BEGIN PROVIDED RECORDS
/-- WRITE_SETTING: RANGE when the identifier names no writable setting, RANGE when the value lies outside the
setting's range, GUARDED when the setting is guarded and the Guard Mode refuses it (OPEN permits, KEYED permits
with KEY asserted, SESSION_LOCK and FIXED refuse), and otherwise OK with the value written (R190, R191). A written
setting reads back as written, and every other setting reads as before, in a state that has nothing pending unless
a Session is open (R189, R62, R20). A write reaches nothing but the settings and what waits, but for these: a
hangover written in CLOSED lowers a hang counter above it, and eligibility NO written in CLOSED for the Floor Holder
frees the Floor with FLOOR on both ports (R62); a source written in CLOSED puts the clock unit where R20 says, with
CLOCK on both ports when the source in use changes; a link turned off goes DOWN with its transition counts cleared,
its bad-frame counter and hold values kept (R10). A link turned on seeks from the next Sample
Period on (R10); that the present one's frame, where it has not come, is passed over as that of a link in DOWN is the
model's choice (log entry 25). -/
def Obligations.WriteSetting : Prop :=
  (∀ (p : Port) (f : Frame) (id v : Nat) (s : State), s.takes p f → id < 65536 → v < 2 ^ 32 →
    s.hears p f (le 2 id ++ le 4 v) →
    let guarded := fun (x : SettingName) =>
      (∃ q, x = .retention q) ∨ (∃ q, x = .access q) ∨ x = .guard
    let refuses := ¬(s.settings.guarded.mode = .opened ∨
      (s.settings.guarded.mode = .keyed ∧ s.proc.lines.key.level = true))
    (settingOf id = none → exec (.writeSetting p f) s = .next (s.afterWrite p f .range)) ∧
    ∀ x, settingOf id = some x →
      (¬x.accepts v → exec (.writeSetting p f) s = .next (s.afterWrite p f .range)) ∧
      (x.accepts v → guarded x → refuses →
        exec (.writeSetting p f) s = .next (s.afterWrite p f .guarded)) ∧
      (x.accepts v → ¬(guarded x ∧ refuses) → ∃ t, (s.shifted p f).written x v = some t ∧
        exec (.writeSetting p f) s = .next (t.setResult p .ok))) ∧
  ∀ (x : SettingName) (v : Nat) (s t : State), s.sessionOpen = true ∨ s.changes = noChanges →
    s.written x v = some t →
    t.settingValue x = x.shown v ∧ (∀ y, y ≠ x → t.settingValue y = s.settingValue y) ∧
    t.settings.general.plan = s.settings.general.plan ∧ t.settings.general.gain = s.settings.general.gain ∧
    t.changes.gain = s.changes.gain ∧
    let kept := { s with settings := t.settings, changes := t.changes }
    (s.sessionOpen = true → (∀ n, x ≠ .linkEnable n) → t = kept) ∧
    (s.sessionOpen = false → (∀ k, x ≠ .hangover k) → (∀ k, x ≠ .eligible k) → x ≠ .source →
      (∀ n, x ≠ .linkEnable n) → t = kept) ∧
    (∀ k, s.sessionOpen = false → x = .hangover k → t = { kept with
      activity := s.activity.set k
        (⟨s.activity[k].state, s.activity[k].attack, min s.activity[k].hang v⟩ : TrackActivity) }) ∧
    (∀ k, s.sessionOpen = false → x = .eligible k → v = 0 → s.floor.holder = some k →
      t = State.raiseBoth { kept with floor := ⟨none, none, 0⟩ } .floor) ∧
    (∀ k, s.sessionOpen = false → x = .eligible k → (v ≠ 0 ∨ s.floor.holder ≠ some k) → t = kept) ∧
    (s.sessionOpen = false → x = .source →
      t = { kept with clockUnit := { s.clockUnit with state := t.clockUnit.state }, events := t.events } ∧
      (v = 0 → t.clockUnit.state = .internal) ∧
      (v = 1 → s.clockUnit.state = .internal →
        t.clockUnit.state = if s.clockUnit.housePresent = 48000 then .house else .fallback) ∧
      (v = 1 → s.clockUnit.state ≠ .internal → t.clockUnit.state = s.clockUnit.state) ∧
      ∀ q : Port, (t.events.get q).mask = (s.events.get q).mask ∧ (t.events.get q).flags =
        if t.sourceInUse = s.sourceInUse then (s.events.get q).flags
        else (s.events.get q).flags ||| eventMask .clock) ∧
    ∀ n, x = .linkEnable n →
      (s.settings.general.linkEnable[n] = decide (v = 1) → t = s) ∧
      (s.settings.general.linkEnable[n] = true → v = 0 → t = { kept with
        links := s.links.set n { s.links[n] with
          state := .down, goodRun := 0, withoutGood := 0, seekStay := 0, slipStay := 0 } }) ∧
      (s.settings.general.linkEnable[n] = false → v = 1 → s.awaitsFrame n = false → t = kept) ∧
      (s.settings.general.linkEnable[n] = false → v = 1 → s.awaitsFrame n = true →
        t = { s.receiveLink n .absent with settings := t.settings, changes := t.changes })

/-- ENABLE_STORE sets its port's latch; DISABLE_STORE is BUSY while a store is in progress and else clears it;
STORE_SETTINGS is NO_ENABLE without the latch, BUSY during a store, and else begins a store of the settings in
effect, SESSION_LOCK as KEYED (R192, R193). STORE_COMPLETION writes the general part, and the guarded part unless
the Image's holds FIXED with a good check word, ends the store and clears the storing port's latch, and sets
STORE_DONE on that port unless RESET came between (R192, R193, R194). -/
def Obligations.Storing : Prop :=
  (∀ (p : Port) (f : Frame) (s : State), s.takes p f → f.edges = 0 →
    let latched := fun (b : Bool) => { s with ports := s.ports.set p ⟨.ok, b, s.resultOut p, [], none⟩ }
    exec (.enableStore p f) s = .next (latched true) ∧
    (s.store ≠ none → exec (.disableStore p f) s = .next (s.afterWrite p f .busy)) ∧
    (s.store = none → exec (.disableStore p f) s = .next (latched false)) ∧
    ((s.ports.get p).latch = false → exec (.storeSettings p f) s = .next (s.afterWrite p f .noEnable)) ∧
    ((s.ports.get p).latch = true → s.store ≠ none →
      exec (.storeSettings p f) s = .next (s.afterWrite p f .busy)) ∧
    ((s.ports.get p).latch = true → s.store = none → exec (.storeSettings p f) s =
      .next { s.afterWrite p f .ok with store := some ⟨p, s.settings.general,
        { s.settings.guarded with mode :=
          if s.settings.guarded.mode = .sessionLock then .keyed else s.settings.guarded.mode }, true⟩ })) ∧
  ∀ (s : State) (job : StoreJob), s.store = some job →
    let fixed := s.image.guarded.checkMatches = true ∧ s.image.guarded.content.mode = .fixed
    ∃ t, exec .storeCompletion s = .next t ∧
      t = { s with store := none, image := t.image, ports := t.ports, events := t.events } ∧
      t.image.general = ⟨true, true, job.general⟩ ∧
      (fixed → t.image.guarded = s.image.guarded) ∧
      (¬fixed → t.image.guarded = ⟨true, true, job.guarded⟩) ∧
      t.ports = s.ports.set job.port { s.ports.get job.port with latch := false } ∧
      t.events = if job.notify then s.events.set job.port { s.events.get job.port with
        flags := (s.events.get job.port).flags ||| eventMask .storeDone } else s.events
END PROVIDED RECORDS
- _WHAT THE TASK REQUIRES_: Above are the records. How many of their lines hold "storeSettings"? Answer with the number alone.

- _ANSWER TO THE EXERCISE_: 3